Using the records below, transcribe word for word the stretch from the line that contains "def writeDin (v" through the line that contains "def issue (i", both end lines included, and nothing else.

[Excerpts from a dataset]
_ _ _ _

-- ==== Sys2Proof/Machine/Assembler.lean ====
section
/-! DEFINITION. The assembler's lines and their host actions: R80, with the pseudo-instructions of R81.
A line is data here, its numbers already read; AsmText.lean reads text. -/

namespace Sys2Proof.Machine

/-- A line of R80 or R81. -/
inductive AsmLine where
  /-- A command with its operands as numbers. -/
  | init (rate delim : Nat)
  | absorb (n : Nat)
  | pad
  | squeeze (n : Nat)
  | final (n : Nat)
  /-- `.cmd v`: any CMD value, illegal ones included. -/
  | cmd (v : Word)
  /-- `WDIN v`. -/
  | wdin (v : Word)
  /-- `RDOUT`, `RSTATUS`, `RFCMD`. -/
  | rdout
  | rstatus
  | rfcmd
  /-- `RESET`. -/
  | reset
  /-- The security-level presets: the Keccak and SHA-3 ones by their bit count, the SHAKE ones by theirs. -/
  | keccak (bits : Nat)
  | sha3 (bits : Nat)
  | shake (bits : Nat)
  /-- `ABSORBB b0, …`: absorb the listed bytes. -/
  | absorbb (bytes : List Byte)
  /-- `SQUEEZEN n`: squeeze n bytes, reading DOUT after each command. -/
  | squeezen (n : Nat)
  /-- `DIGEST n`: pad, squeeze n bytes, consume. -/
  | digest (n : Nat)
deriving DecidableEq, Repr

/-- A write to CMD (R56). -/
def writeCmd (c : Word) : HostAction := .write 0x00 64 c

/-- `WDIN v` (R80). -/
def writeDin (v : Word) : HostAction := .write 0x08 64 v

/-- `RDOUT` (R80). -/
def readDout : HostAction := .read 0x10 64

/-- `RSTATUS` (R80). -/
def readStatus : HostAction := .read 0x18 64

/-- `RFCMD` (R80). -/
def readFcmd : HostAction := .read 0x20 64

/-- A command with legal operands (R80). -/
def issue (i : Instr) : List HostAction := [writeCmd (encode i)]

/-- The construction API's rate for a security level: `(1600 - 2*securityBits) / 8` (R7, R81). -/
def presetRate (bits : Nat) : Nat := (1600 - 2 * bits) / 8

/-- INIT with rate and delimiter as numbers; refused outside 1..199 and 0..255 (R80). -/
def assembleInit (rate delim : Nat) : Option (List HostAction) :=
  if 1 ≤ rate ∧ rate ≤ 199 ∧ delim ≤ 255 then
    some (issue (.init (BitVec.ofNat 8 rate) (BitVec.ofNat 8 delim)))
  else none

/-- A counted command; refused outside 0..8 (R80). -/
def assembleCount (f : BitVec 4 → Instr) (n : Nat) : Option (List HostAction) :=
  if n ≤ 8 then some (issue (f (BitVec.ofNat 4 n))) else none

/-- A preset, for the security levels R81 lists. -/
def assemblePreset (levels : List Nat) (delim bits : Nat) : Option (List HostAction) :=
  if bits ∈ levels then assembleInit (presetRate bits) delim else none

/-- `WDIN` of up to 8 bytes, then `ABSORB` of as many (R81). -/
def absorbChunk (bs : List Byte) : List HostAction :=
  writeDin (wordOfBytes bs) :: issue (.absorb (BitVec.ofNat 4 bs.length))

/-- The host's actions to absorb chunk after chunk. -/
def absorbChunks (chunks : List (List Byte)) : List HostAction := chunks.flatMap absorbChunk

/-- `SQUEEZE n` with `RDOUT`. -/
def squeezeRead (n : Nat) : List HostAction := issue (.squeeze (BitVec.ofNat 4 n)) ++ [readDout]

/-- `FINAL n` with `RDOUT`. -/
def finalRead (n : Nat) : List HostAction := issue (.final (BitVec.ofNat 4 n)) ++ [readDout]

/-- A byte string cut into chunks of 8 and a last one of what is left; `fuel` bounds the number of chunks. -/
def chunksOf8 : Nat → List Byte → List (List Byte)
  | 0, _ => []
  | fuel + 1, bs => if bs = [] then [] else bs.take 8 :: chunksOf8 fuel (bs.drop 8)

/-- The number of squeezing commands of `DIGEST n`: `max(1, ceil(n/8))` (R81, R143). -/
def digestCommands (n : Nat) : Nat := max 1 ((n + 7) / 8)

/-- The expansion of `DIGEST n` (R81, R143). -/
def digestActions (n : Nat) : List HostAction :=
  issue .pad ++ (List.replicate (digestCommands n - 1) (squeezeRead 8)).flatten
    ++ finalRead (n - 8 * (digestCommands n - 1))

/-- The expansion of `SQUEEZEN n` (R81). -/
def squeezenActions (n : Nat) : List HostAction :=
  (List.replicate (n / 8) (squeezeRead 8)).flatten ++ (if n % 8 = 0 then [] else squeezeRead (n % 8))

/-- The host actions of a line, or none where the assembler refuses it (R80, R81). -/
def assemble : AsmLine → Option (List HostAction)
  | .init rate delim => assembleInit rate delim
  | .absorb n => assembleCount .absorb n
  | .pad => some (issue .pad)
  | .squeeze n => assembleCount .squeeze n
  | .final n => assembleCount .final n
  | .cmd v => some [writeCmd v]
  | .wdin v => some [writeDin v]
  | .rdout => some [readDout]
  | .rstatus => some [readStatus]
  | .rfcmd => some [readFcmd]
  | .reset => some [.reset]
  | .keccak bits => assemblePreset [224, 256, 384, 512] 0x01 bits
  | .sha3 bits => assemblePreset [224, 256, 384, 512] 0x06 bits
  | .shake bits => assemblePreset [128, 256] 0x1F bits
  | .absorbb bs => some (absorbChunks (chunksOf8 bs.length bs))
  | .squeezen n => some (squeezenActions n)
  | .digest n => some (digestActions n)

end Sys2Proof.Machine
end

_ _ _ _

• **Task response**:
def writeDin (v : Word) : HostAction := .write 0x08 64 v

/-- `RDOUT` (R80). -/
def readDout : HostAction := .read 0x10 64

/-- `RSTATUS` (R80). -/
def readStatus : HostAction := .read 0x18 64

/-- `RFCMD` (R80). -/
def readFcmd : HostAction := .read 0x20 64

/-- A command with legal operands (R80). -/
def issue (i : Instr) : List HostAction := [writeCmd (encode i)]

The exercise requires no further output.